Sometimes I found myself laughing out loud at my reactions to the traumas of each day. Once on a bad day I wrote “PHOOEY” in letters 15 spaces high. It helped.
I started titling each entry. One of my favorite titles—and favorite entries—came when I was trying to develop greater faith. That title was “Doubt Creeps in and Janet Strikes Back.” Some titles reflect a calmer attitude. One in Janet 3, “On Days and Nights and Things I Love,” leads into a paragraph I love to reread:
“I love nights that are chilly and clear, when I can see the stars and talk aloud under them. And I love early mornings, being up, being alive, and being outside on a day that is only starting. I love new beginnings that are just getting organized. And clean sheets, clean nightgown, clean body, clean hair, and a reason to be happy. I love the world when my soul brims with hope.”
My soul doesn’t always brim with hope. Sometimes it brims with frustration. When that’s the case, I can look back to the rejuvenating entry I wrote that September night. I can find encouragement from another entry, written soon after that one: “When I can understand what I’m going through, I find that endurance becomes easier.”
Not every entry is profound or even interesting. But each, in its own way, traces my daily conversion to the gospel, my struggles with myself, and my delight with each line-upon-line discovery of living. Each helps the others assume clearer perspective. Not only does each entry reflect my life, but it affects and becomes part of my life.

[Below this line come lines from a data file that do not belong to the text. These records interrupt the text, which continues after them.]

/-- The one read with a side effect is that of TSTMR offset 0; every other read, of every device and offset, leaves the
state unchanged (R44). That the increment wraps and leaves the high word is the spec's decision D7 (log entry 21). -/
def Obligations.OnlyTheCounterReadHasASideEffect : Prop :=
  ∀ (i : Instr) (s : State), s.Live → headerW i.header = false →
    (i ≠ .tstmrRdLo → ∃ w, exec i s = .next (s.setResp (.rdata w))) ∧
    (i = .tstmrRdLo → exec i s = .next ((s.setTs ⟨s.ts.low + 1, s.ts.high⟩).setResp (.rdata s.ts.low)))

/-- Repeating a transaction changes nothing more, but for the counter read, which answers one more, and the handled
transmit write, which logs once more (R45, which the spec derives). That one more wraps is the spec's decision D7 (log entry
21), and that each repetition logs one event its decision D11 (log entry 30). -/
def Obligations.RepeatedTransactions : Prop :=
  ∀ (i : Instr) (s t : State), exec i s = .next t →
    (i ≠ .tstmrRdLo → isMuTransmit i = false → exec i t = .next t) ∧
    (i = .tstmrRdLo → ∃ u w, exec i t = .next u ∧ t.resp = .rdata w ∧ u.resp = .rdata (w + 1)) ∧
    (isMuTransmit i = true → t.halted = false →
      exec i t = .next (t.emit (.muCmd (muCommand t.mu))))

/-- R87: once the block is constructed, only a RESTORE of the FSB changes the FSB. -/
def Obligations.OnlyRestoreChangesTheFsb : Prop :=
  ∀ s t : State, s.constructed = true → step s = .next t → t.fsb ≠ s.fsb →
    ∃ b rest, s.pending = .restore .fsb b :: rest

/-- Which operation can change each part of a constructed block (R35, which the spec derives): the FSB only a RESTORE
of it; the mailbox only a handled transmit write, and only in one of its words 0 to 7, or its RESTORE; the halt only a handled
transmit write; SIM0 only a GPR write or its RESTORE; the counter
only its offset-0 read or its RESTORE; the log only a handled transmit write, at its end. That receive words change by
RESTORE alone is the spec's decision D12 (log entry 25), and that one event is logged its decision D11 (log entry 30); that
SIM0 has the GPRs 0 to 9 its decision D19 (log entry 16); the clauses on the pending operations and the firmware are the
model's own (log entries 1 and 33). -/
def Obligations.EachPartChangesOnlyByItsOwnOperations : Prop :=
  ∀ (s t : State) (r : Request), s.constructed = true → s.nextRequest = some r → step s = .next t →
    t.constructed = true ∧ t.pending = s.pending.tail ∧ t.firmware.lines = s.firmware.lines ∧
    (s.pending ≠ [] → t.firmware = s.firmware) ∧
    (t.fsb ≠ s.fsb → isRestoreOf .fsb r = true) ∧
    (t.halted ≠ s.halted → isTransmit r = true) ∧
    (t.mu ≠ s.mu → isTransmit r = true ∨ isRestoreOf .mu r = true) ∧
    (isRestoreOf .mu r = false → ∀ j, ¬ (128 ≤ j ∧ j < 136) → rfRead t.mu (4 * j) = rfRead s.mu (4 * j)) ∧
    (t.sim ≠ s.sim → (∃ k, k < 10 ∧ isGprWrite k r = true) ∨ isRestoreOf .sim0 r = true) ∧
    (t.ts ≠ s.ts → isCounterRead r = true ∨ isRestoreOf .tstmr r = true) ∧
    (isTransmit r = false → t.log = s.log) ∧
    (isTransmit r = true → t.halted = false → t.log = s.log ++ [.muCmd (muCommand t.mu)])

/-- `halted` is false after construction; it becomes true exactly when a handled transmit write leaves 0xC7 in bits 23:16
of transmit word 0; and from a halted state no transaction and no host operation has a step (R31), for which the fault
runOver stands (log entry 4: DESIGN CHOICE; R122 calls the halted state no fault). -/
def Obligations.HaltedExactlyBySystemReset : Prop :=
  State.reset.halted = false ∧
  (∀ s t : State, s.halted = false → step s = .next t →
    (t.halted = true ↔ ∃ r, s.nextRequest = some r ∧ isTransmit r = true ∧
      (rfRead t.mu 0x200).extractLsb' 16 8 = 0xC7)) ∧
  (∀ s : State, s.halted = true → step s = .fault .runOver ∧ ∀ r, perform r s = .fault .runOver)

/-- Before CONSTRUCT every transaction, SAVE and RESTORE is refused (R126, the spec's decision D26; that this comes before
the decoder's refusals and before BadSnapshot is the model's choice, log entry 7). -/
def Obligations.NothingBeforeConstruction : Prop :=
  ∀ s : State, s.halted = false → s.constructed = false →
    (∀ t, perform (.bus t) s = .refused .notConstructed) ∧
    (∀ d, perform (.save d) s = .refused .notConstructed) ∧
    (∀ d b, perform (.restore d b) s = .refused .notConstructed) ∧
    (∀ i, exec i s = .refused .notConstructed) ∧
    (s.launch = none →
      (∀ t, step (s.issuing (.bus t)) = .refused .notConstructed) ∧
      (∀ d, step (s.issuing (.save d)) = .refused .notConstructed) ∧
      (∀ d b, step (s.issuing (.restore d b)) = .refused .notConstructed))

/-- A fetch from any window of the block is refused, as a fetch and as a guest access (R50, the spec's decision D17). That
a fetch before CONSTRUCT has this reason too is the model's choice (log entry 7), and so is that an offset at or past the
end of the window has it (log entry 34): R50 and R38 say neither. -/
def Obligations.FetchFromAWindowIsRefused : Prop :=
  ∀ s : State, s.halted = false → ∀ (d : Dev) (off : Nat),
    perform (.fetch d off) s = .refused .fetchFromDevice ∧
    (s.launch = none →
      step (s.issuing (.fetch d off)) = .refused .fetchFromDevice ∧
      ∀ size v, off < d.span → step (s.issuing (.guest ⟨Bases.of systemBases d + off, .fetch, size, v⟩)) =
        .refused .fetchFromDevice)

/-! ## Construction and reset -/

/-- The reset state is what CONSTRUCT makes of the unbuilt block with the launch inputs (R112, R138). -/
def Obligations.ConstructReachesTheResetState : Prop :=
  step (State.unbuilt.launching ⟨bootFuse, bootFsbMap, Config.tstmrReset⟩) = .next State.reset

/-- When the CONSTRUCT that the host calls for completes and which refusal stops it (R112), and that a constructed block
never sees another one (R140; that its type leaves no place for one is the model's reading, log entry 8). Which tables are
admitted is the model's reading of R82: a table that breaks R83 (c) is not (log entry 14), the regions may stand in any
order (log entry 15), destinations may be adjacent and an 8-word region may start inside a bank (log entries 36 and 37,
unsafe for the clause that CONSTRUCT completes). The order of the two checks is the model's choice (log entry 9); that every MU and SIM0 cell and the high word are 0 are the
spec's decisions D5 and D7 (log entries 10 and 21). -/
def Obligations.ConstructCompletesOrRefuses : Prop :=
  (∀ (s : State) (l : Launch), s.halted = false → s.launch = some l →
    (l.fuse.length = 512 → fsbMapOk l.map = true →
      ∃ t, step s = .next t ∧ t.fsb = fsbLoad l.fuse l.map ∧
        (∀ j, rfRead t.mu j = 0) ∧ (∀ j, rfRead t.sim j = 0) ∧ t.ts = ⟨l.tsReset, 0⟩ ∧ t.halted = false ∧ t.log = [] ∧
        t.constructed = true ∧ t.pending = s.pending ∧ t.firmware = s.firmware) ∧
    (l.fuse.length ≠ 512 → step s = .refused .badConstruct) ∧
    (l.fuse.length = 512 → fsbMapOk l.map = false → step s = .refused .badFsbMap)) ∧
  (∀ s t : State, s.constructed = true → step s = .next t → t.constructed = true ∧ t.launch = none) ∧
  (∀ s t : State, s.constructed = false → step s = .next t → t.constructed = true → ∃ l, s.launch = some l)

/-- FSB.LOAD: with a table that R82 admits, every destination cell holds its fuse word and every other cell 0 (R81; the 0
is the spec's decision D9, log entry 11). -/
def Obligations.FsbLoadCopiesTheTable : Prop :=
  ∀ (fuse : List Word) (m : List FsbEntry), fuse.length = 512 → fsbMapOk m = true →
    (∀ e ∈ m, ∀ k, k < e.len → rfRead (fsbLoad fuse m) (4 * (e.dst + k)) = fuse.getD (e.src + k) 0) ∧
    (∀ j, (∀ e ∈ m, ¬ (e.dst ≤ j ∧ j < e.dst + e.len)) → rfRead (fsbLoad fuse m) (4 * j) = 0)

/-- The pinned fuse words stand in the FSB at reset, whatever the rest of the table is (R83; its part (c), words 297 to
303, is the spec's own reading, log entry 14). -/
def Obligations.PinnedFuseWordsAtReset : Prop :=
  ∀ k, k < 8 → rfRead State.reset.fsb (4 * k) = Config.fuseWord (24 + k) ∧
    rfRead State.reset.fsb (0x180 + 4 * k) = Config.fuseWord (296 + k)

/-- What reset leaves (R34; its zeros are the spec's decisions D5 and D7, log entries 10 and 21; the FSB stands in
ConstructReachesTheResetState and PinnedFuseWordsAtReset). -/
def Obligations.ResetValues : Prop :=
  (∀ off, rfRead State.reset.mu off = 0) ∧ (∀ off, rfRead State.reset.sim off = 0) ∧
  State.reset.ts = ⟨Config.tstmrReset, 0⟩ ∧ State.reset.halted = false ∧ State.reset.log = [] ∧
  State.reset.constructed = true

It was during Janet 4, when my best friend moved, that I wrote: “I hurt too much to write.” And it was during Janet 5, after I had written a thoughtless letter that hurt a friend, that I wrote in my journal: “Through the many confusing voices that ring through my mind, one calming voice pervades and tells me the whole matter will be of no consequence.” After writing about that “calming voice,” I listened to it more carefully. The “voice” was right; when I later asked the friend to forgive me, he said he already had.
One day, when I felt that life was picking on me, I started what has become a tradition. I wrote an entry titled “Things I Am Thankful For.” It amazed me that day, as it still does, how varied and plentiful are my blessings, and how obscure and sometimes even humorous are my trials.
Through moves from one side of the United States to the other, through vacations, through each peak and plateau, the volumes of my journal have been a constant, a friend, tucked on a bookshelf or into a suitcase along with my copies of the scriptures. They have become a vehicle for working out personal answers for the curious challenges of each day.
I thought, at the beginning of the journal keeping, that I would neatly record my most profound thoughts, making them more accessible when I had to give sacrament meeting talks. Once or twice I have used a journal for that, but it’s far from the full benefit. The journal isn’t a reference book about my life, nor does it map my life. It isn’t a status chart; it’s a dynamic, if rough, artwork.
The Janet series is steaming ahead in its 15th volume. Some volumes span a year, and others a few months. I am the only person who has read all of them, and I may keep it that way—for a few decades, at least. The volumes have graduated from inexpensive notebooks to actual hardback books with blank pages. I have to confess—I bought a leather-bound journal last time (but it was on sale). And I did make quite a concession on the journal before that; it actually says “Journal” on the cover!